The title of the above link tells the story in a nutshell. Woop de do. I use Wordperfect 9 which came out in 2000 and it has built in conversion to .pdf.

It is particularly useful when emailing forms to people overseas, so you can be sure it will print out with formatting intact.

Speaking of Microsoft, the very unsuccessful movie "Timeline" has been showing on cable here recently. I read the Michael Crichton book (it was nice and pacey, but the basic reason for the time travel was a big let down). The bad guy is a computer genius nerd, and I had to laugh when I saw how the character (played by David Thewlis) was made to look. (See pic above.) Distinctly Gates-ian, don't you think?

Ramadan in practice

The New Culture of Ramadan

As the fasting month of Ramadan begins soon for Muslims, I had a look around the Net for some info on how exactly it is practiced. (I had heard somewhere before that many Muslims gain weight during the month, because of the large amount of food they eat at night to compensate for not eating during the day.)

The above link is to a year-old article from Saudi Arabia that is interesting. I didn't realise that shopping hours changed to extended night hours as well, and that the lack of sleep caused by eating and shopping at night makes many people grumpy at work, especially public servants!

And the weight gain bit is true:

"Most people actually gain weight in Ramadan. They fast from dawn to dusk, only to eat three meals in the seven hours of night: Iftar at sunset, dinner about 10 or 11 p.m. and then sahoor at 2 or 3 a.m.....

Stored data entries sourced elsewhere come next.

/-- With the word selected, the edge into Update-DR commits its access (42_dtm_registers.md R181). -/
theorem dtmRow_update (hp : s.params.irOverride = []) (hst : s.tap.state = .ex1DR ∨ s.tap.state = .ex2DR)
    (hw : s.tap.sel = irWord addr op) : dtmRow addr op acc s = edgeInto .updDR (updateDR acc) s := by
  rcases hst with hst | hst <;> simp [dtmRow, withTapHalf_of_isSome hs, accessOf_of_no_override hp, hst, hw]

/-- Where no edge of the present state acts on the word, its row is not selected (log 6, log 7). -/
theorem dtmRow_unselected (h : ∀ tms, instrEdge s.tap ≠ some (tms, irWord addr op)) :
    dtmRow addr op acc s = .refused .rowNotSelected := by
  rw [dtmRow, withTapHalf_of_isSome hs]
  simp only
  split
  case h_6 => rfl
  all_goals
    next hst =>
      simp only [instrEdge, hst] at h
      exact if_neg fun hw => h _ (by rw [hw])

end

/-- Settles O56: the row of a word is the edge that acts on it, and the table gives each word its access. -/
theorem instructionWordsActWhereTheyTakeEffect : Obligations.InstructionWordsActWhereTheyTakeEffect := by
  intro s addr hs hp
  refine ⟨fun hst => ?_, fun hst => ?_, fun hst => ?_, dtmRow_unselected (op := 0) hs, dtmRow_unselected hs,
    dtmRow_unselected hs, dtmRow_unselected hs⟩
  · exact ⟨dtmRow_latch (op := 0) hs hst, dtmRow_latch hs hst, dtmRow_latch hs hst, dtmRow_latch hs hst⟩
  · exact ⟨dtmRow_capture (op := 0) hs hp hst, dtmRow_capture hs hp hst, (dmRead addr s).1, dmRead_lt s addr,
      fun x xs hx => dmRead_scripted s hx addr, dtmRow_capture hs hp hst, dtmRow_capture hs hp hst⟩
  · exact ⟨dtmRow_update (op := 0) hs hp hst, dtmRow_update hs hp hst, dtmRow_update hs hp hst,
      dtmRow_update hs hp hst⟩

end Sys2Proof.Machine

/-! PROOFS. The access: what each of its three rows changes, that `is_write` is never read, where a notification goes,
and the query `stats`. -/

namespace Sys2Proof.Machine

/-! ### The three rows -/

/-- Settles O19: the row that the state selects is the operation. -/
theorem accessRowsAreTheAccessOperation : Obligations.AccessRowsAreTheAccessOperation :=
  fun _ _ _ _ _ h => exec_decodeAccess h

theorem execAccessHit_of_lookup {s : State} {c : CacheId} {a : Addr} {k : Cache} {w : Nat} (hc : s.cache c = some k)
    (hl : k.lookup a = some w) (isWrite : Bool) :
    execAccessHit c a isWrite s = .next ((s.setCache c (k.hitAt a w)).withRet (.hit true)) := by
  simp [execAccessHit, hc, hl]

theorem execAccessMiss_of_lookup {s : State} {c : CacheId} {a : Addr} {k : Cache} (hc : s.cache c = some k)
    (hl : k.lookup a = none) (hn : k.next = none) (isWrite : Bool) :
    execAccessMiss c a isWrite s = .next ((s.setCache c (k.install a)).withRet (.hit false)) := by
  simp [execAccessMiss, hc, hl, hn]

theorem execAccessMissForward_of_lookup {s : State} {c u : CacheId} {a : Addr} {k : Cache} (hc : s.cache c = some k)
    (hl : k.lookup a = none) (hn : k.next = some u) (isWrite : Bool) :
    execAccessMissForward c a isWrite s =
      andThen (accessChain (maxLevels - 1) u a isWrite (s.setCache c (k.install a)))
        fun t => .next (t.withRet (.hit false)) := by
  simp [execAccessMissForward, hc, hl, hn]

/-- No stamp is greater than the count of accesses (10_state.md R32 (ii), (iii)). -/
theorem Cache.lastUsed_le_accesses {k : Cache} (h : k.Inv) (i j : Nat) : (k.line i j).lastUsed ≤ k.accesses := by
  cases hv : (k.line i j).valid with
  | true => exact (h.validStamp i j hv).2
  | false => rw [(h.invalidZero i j hv).1]; exact Nat.zero_le _

/-- Settles O16: the scan finds the line, the hit path restamps it, and every older stamp is at most the old count. -/
theorem accessHitRestampsItsLine : Obligations.AccessHitRestampsItsLine := by
  intro s c a isWrite k w hc hinv hv htag
  have hline := Cache.line_hitAt (a := a) hinv (Cache.way_lt_of_valid hinv hv)
  refine ⟨k.hitAt a w, execAccessHit_of_lookup hc (Cache.lookup_eq_some hinv hv htag) isWrite,
    ⟨rfl, rfl, rfl, rfl, rfl⟩, rfl, rfl, fun i j => ?_, fun i j hne => ?_⟩
  · rw [hline]
    split
    · next h => rw [h.1, h.2]
    · rfl
  · rw [hline i j, if_neg (by rwa [not_and_or]), hline, if_pos ⟨rfl, rfl⟩]
    exact Nat.lt_succ_of_le (Cache.lastUsed_le_accesses hinv i j)

/-- The miss path writes the victim of the set and no other line (40_cache.md R121). -/
theorem Cache.install_missedInto {k : Cache} (h : k.Inv) (a : Addr) :
    k.missedInto a (victimWay (k.set (k.index a))) (k.install a) := by
  have hlt := Cache.victim_lt h (k.index a)
  have hlen := Cache.set_length h (k.index a)
  exact ⟨hlt, fun w hw => victimWay_le (hlen ▸ hw), fun w hw => victimWay_lowest hw (hlen ▸ hw.trans hlt),
    ⟨rfl, rfl, rfl, rfl, rfl⟩, rfl, rfl, Cache.line_install h⟩

/-- Settles O17: the scan fails, and the miss path writes the victim. -/
theorem accessMissReplacesTheLeastRecent : Obligations.AccessMissReplacesTheLeastRecent := by
  intro s c a isWrite k hc hinv hnone hn
  exact ⟨k.install a, _, execAccessMiss_of_lookup hc (Cache.lookup_eq_none hinv hnone) hn isWrite,
    Cache.install_missedInto hinv a⟩

/-- The chain of a miss handler is one level shorter. -/
theorem chainEnds_of_next {s : State} {c u : CacheId} {k : Cache} {n : Nat} (hc : s.cache c = some k)
    (hn : k.next = some u) (h : chainEnds s (n + 1) c = true) : chainEnds s n u = true := by
  simpa [chainEnds, hc, hn] using h

theorem Cache.touch_fst_of_lookup_none {k : Cache} {a : Addr} (hl : k.lookup a = none) :
    (k.touch a).1 = k.install a := by
  simp [Cache.touch, hl]

/-- Settles O18: the rest of the chain completes on the fuel that is left, and so `access` completes there alike. -/
theorem accessMissForwardsTheSameAccess : Obligations.AccessMissForwardsTheSameAccess := by
  intro s c u a isWrite k hchains hc hinv hnone hn
  have hl := Cache.lookup_eq_none hinv hnone
  have hends : chainEnds (s.setCache c (k.install a)) (maxLevels - 1) u = true := by
    rw [← Cache.touch_fst_of_lookup_none hl, chainEnds_touch hc]
    exact chainEnds_of_next hc hn (hchains c (by rw [hc]; rfl))
  obtain ⟨t, ht⟩ := accessChain_completes hends a isWrite
  have hfull : accessChain maxLevels u a isWrite (s.setCache c (k.install a)) = .next t := accessChain_fuel ht
  have haccess : access u a isWrite (s.setCache c (k.install a)) =
      .next (t.withRet (.hit (wouldHit (s.setCache c (k.install a)) u a))) := by
    rw [access, hfull, andThen_next]
  refine ⟨k.install a, _, _, Cache.install_missedInto hinv a, haccess, ?_⟩
  show execAccessMissForward c a isWrite s = _
  rw [execAccessMissForward_of_lookup hc hl hn, ht]
  rfl

/-! ### `is_write` -/

/-- No level of a chain reads `is_write` (40_cache.md R124). -/
theorem accessChain_isWrite (fuel : Nat) (c : CacheId) (a : Addr) (w w' : Bool) (s : State) :
    accessChain fuel c a w s = accessChain fuel c a w' s := by
  induction fuel generalizing c s with
  | zero => rfl
  | succ fuel ih => simp only [accessChain, ih]

/-- Settles O20: only the forwarding row passes `is_write` on, and no level of the chain reads it. -/
theorem isWriteChangesNothing : Obligations.IsWriteChangesNothing := by
  intro s c a w w'
  refine ⟨?_, rfl, rfl, ?_⟩
  · simp only [access, accessChain_isWrite _ c a w w']
  · simp only [exec, execAccessMissForward, accessChain_isWrite _ _ a w w']

/-! ### Notifications -/

/-- `IC` takes the fetches and `DC` the loads and stores (30_encoding.md R87). -/
theorem eq_of_accepts {c : CacheId} {kd : Kind} {w : Bool} (h : accepts c kd = some w) :
    c = if kd = .fetch then .ic else .dc := by
  unfold accepts at h
  split at h <;> cases h <;> rfl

Sadly Ramadan is now the month of satellite TV programs — sit-coms, soap operas, and too much food."


Does sound awful.

A study in contrasts

In the Australian today, there are 2 very contrasting opinion pieces on the Islamist problem. One by Phillip "let's not talk too harshly about premeditated murder least we offend" Adams, and the other by Mark "why doesn't the West believe them when they say they want to rule the world" Steyn.

The Phillip Adams column deserves strong attack. He hears only what he wants to hear, in that he ignores John Howard's oft-repeated line that the majority of Muslims are fine, upstanding, peace loving members of the community. Explicitly, when Howard talks of how Muslims "hate" the West, he is talking of the murdering extremists. Phillip claims:

" The chill of fear that passed through mainstream Australia at the PM's words would have been nothing to the dread felt within Muslim suburbs such as Sydney's Lakemba. Another nail in the coffin of co-operation. It's more encouragement for the sort of angry, alienated kids who turned themselves into bombs in London."

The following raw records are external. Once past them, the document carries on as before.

/-- `FAULT` is written only by TXT with `TX_BAD_SIZE` and, with `ILLEGAL_OP`, by an operation with a reserved operand
(10_state.md R37; log entry 14). -/
theorem writer_of_fault_ne {i : Instr} {s t : State} (h : exec i s = .next t) (hr : i ≠ .reset)
    (hne : t.fault ≠ s.fault) :
    i = .txt ∧ t.fault = 0x02 ∨ ¬ i.WellFormed ∧ t.fault = 0x01 := by
  cases i with
  | txt => exact .inl ⟨rfl, (execTxt_fault h).resolve_left hne⟩
  | wrs k n v =>
    obtain ⟨m, -, rfl⟩ | ⟨hw, rfl⟩ := execWrs_next h
    · cases k <;> exact absurd rfl hne
    · exact .inr ⟨not_wellFormed_wrs hw, rfl⟩
  | rdx n =>
    obtain ⟨v, -, rfl⟩ | ⟨hn, rfl⟩ := latchRead_next (whenEnabled_true_next h)
    · exact absurd rfl hne
    · exact .inr ⟨not_wellFormed_rdx hn, rfl⟩
  | rdr r =>
    obtain ⟨v, -, rfl⟩ | ⟨hn, rfl⟩ := latchRead_next (whenEnabled_true_next h)
    · exact absurd rfl hne
    · exact .inr ⟨not_wellFormed_rdr hn, rfl⟩
  | reset => exact absurd rfl hr
  | _ =>
    rw [exec_writes h] at hne
    exact absurd rfl hne

/-! ## The writers of each register

Each lemma names the operations in whose `withWritesOf` the register is taken from the new state; in every other one it is
the old state's, by definition. -/

section Writers

variable {i : Instr} {s t : State}

theorem writer_of_rdata_ne (h : exec i s = .next t) (hr : i ≠ .reset) (hne : t.rdata ≠ s.rdata) :
    i = .sel ∨ (∃ n, i = .rdx n) ∨ ∃ r, i = .rdr r := by
  rw [exec_writes h] at hne
  cases i with
  | sel => exact .inl rfl
  | rdx n => exact .inr (.inl ⟨n, rfl⟩)
  | rdr r => exact .inr (.inr ⟨r, rfl⟩)
  | reset => exact absurd rfl hr
  | _ => exact absurd rfl hne

theorem writer_of_ie_ne (h : exec i s = .next t) (hr : i ≠ .reset) (hne : t.ie ≠ s.ie) :
    i = .cli ∨ i = .sei := by
  rw [exec_writes h] at hne
  cases i with
  | cli => exact .inl rfl
  | sei => exact .inr rfl
  | reset => exact absurd rfl hr
  | _ => exact absurd rfl hne

theorem writer_of_txEn_ne (h : exec i s = .next t) (hr : i ≠ .reset) (hne : t.txEn ≠ s.txEn) :
    ∃ y, i = .txen y := by
  rw [exec_writes h] at hne
  cases i with
  | txen y => exact ⟨y, rfl⟩
  | reset => exact absurd rfl hr
  | _ => exact absurd rfl hne

theorem writer_of_rxEn_ne (h : exec i s = .next t) (hr : i ≠ .reset) (hne : t.rxEn ≠ s.rxEn) :
    ∃ y, i = .rxen y := by
  rw [exec_writes h] at hne
  cases i with
  | rxen y => exact ⟨y, rfl⟩
  | reset => exact absurd rfl hr
  | _ => exact absurd rfl hne

theorem writer_of_mode_ne (h : exec i s = .next t) (hr : i ≠ .reset) (hne : t.mode ≠ s.mode) :
    ∃ y, i = .mode y := by
  rw [exec_writes h] at hne
  cases i with
  | mode y => exact ⟨y, rfl⟩
  | reset => exact absurd rfl hr
  | _ => exact absurd rfl hne

theorem writer_of_flags_ne (h : exec i s = .next t) (hr : i ≠ .reset) (hne : t.flags ≠ s.flags) :
    (∃ b, i = .req b) ∨ (∃ b, i = .clr b) ∨ ∃ time, i = .rxe false time := by
  rw [exec_writes h] at hne
  cases i with
  | req b => exact .inl ⟨b, rfl⟩
  | clr b => exact .inr (.inl ⟨b, rfl⟩)
  | rxe level time =>
    cases level with
    | false => exact .inr (.inr ⟨time, rfl⟩)
    | true => exact absurd rfl hne
  | reset => exact absurd rfl hr
  | _ => exact absurd rfl hne

theorem writer_of_slot0_ne (h : exec i s = .next t) (hr : i ≠ .reset) (hne : t.slot0 ≠ s.slot0) :
    (∃ n v, i = .wrs false n v) ∨ i = .txt := by
  rw [exec_writes h] at hne
  cases i with
  | txt => exact .inr rfl
  | wrs k n v =>
    cases k with
    | false => exact .inl ⟨n, v, rfl⟩
    | true => exact absurd rfl hne
  | reset => exact absurd rfl hr
  | _ => exact absurd rfl hne

theorem writer_of_slot1_ne (h : exec i s = .next t) (hr : i ≠ .reset) (hne : t.slot1 ≠ s.slot1) :
    ∃ n v, i = .wrs true n v := by
  rw [exec_writes h] at hne
  cases i with
  | wrs k n v =>
    cases k with
    | false => exact absurd rfl hne
    | true => exact ⟨n, v, rfl⟩
  | reset => exact absurd rfl hr
  | _ => exact absurd rfl hne

theorem writer_of_exported_ne (h : exec i s = .next t) (hr : i ≠ .reset) (hne : t.exported ≠ s.exported) :
    ∃ time, i = .rxe false time := by
  rw [exec_writes h] at hne
  cases i with
  | rxe level time =>
    cases level with
    | false => exact ⟨time, rfl⟩
    | true => exact absurd rfl hne
  | reset => exact absurd rfl hr
  | _ => exact absurd rfl hne

theorem writer_of_rxState_ne (h : exec i s = .next t) (hr : i ≠ .reset) (hne : t.rxState ≠ s.rxState) :
    ∃ time, i = .rxe false time := by
  rw [exec_writes h] at hne
  cases i with
  | rxe level time =>
    cases level with
    | false => exact ⟨time, rfl⟩
    | true => exact absurd rfl hne
  | reset => exact absurd rfl hr
  | _ => exact absurd rfl hne

theorem writer_of_rxStart_ne (h : exec i s = .next t) (hr : i ≠ .reset) (hne : t.rxStart ≠ s.rxStart) :
    ∃ time, i = .rxe true time := by
  rw [exec_writes h] at hne
  cases i with
  | rxe level time =>
    cases level with
    | false => exact absurd rfl hne
    | true => exact ⟨time, rfl⟩
  | reset => exact absurd rfl hr
  | _ => exact absurd rfl hne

Only if, like you Phillip, they DO NOT LISTEN TO WHAT JOHN HOWARD AND KIM BEASLEY SAY.

Read this (from the other side of the world, where they have better hearing than in Phillip's office in Sydney) in the Gulf Times in Qatar:

"
SYDNEY: Prime Minister John Howard assured Australian Muslims yesterday that they should not be frightened in the wake of the latest Bali bombings as they were seen as friends, not enemies.
Howard, whose government has been accused of targeting Muslims in tough new counter-terrorism laws, said that he wanted to reassure the nation'’s 300,000-strong Muslim minority that they should not feel alienated.
'“We see them as friends, we don'’t see them as enemies,'” Howard said.
'“We see them as here in the struggle, not as a group of people who should feel frightened and isolated and alienated.
'“This is as much of an attack on the way of life that a majority of them hold dear as it is the way of life that I hold dear and you hold dear,'” he told reporters."


Phillip Adams, like much of the Left, has a compulsion to encourage victimhood, and if there is a chance that someone will be slighted (however mistakenly) by anyone to the right of Adams, he will rush to hold their hand and sympathise with how misunderstood they are.

Mark Steyn's column, by comparison, makes the realistic point that semi-apologists (who try to find a way of turning the blame for attacks on the West) simply refuse to listen to what radical Islamists say. (Christopher Hitchens makes this point repeatedly too.) As usual, Steyn displays the type of bracing common sense that the Left has trouble coming to grips with.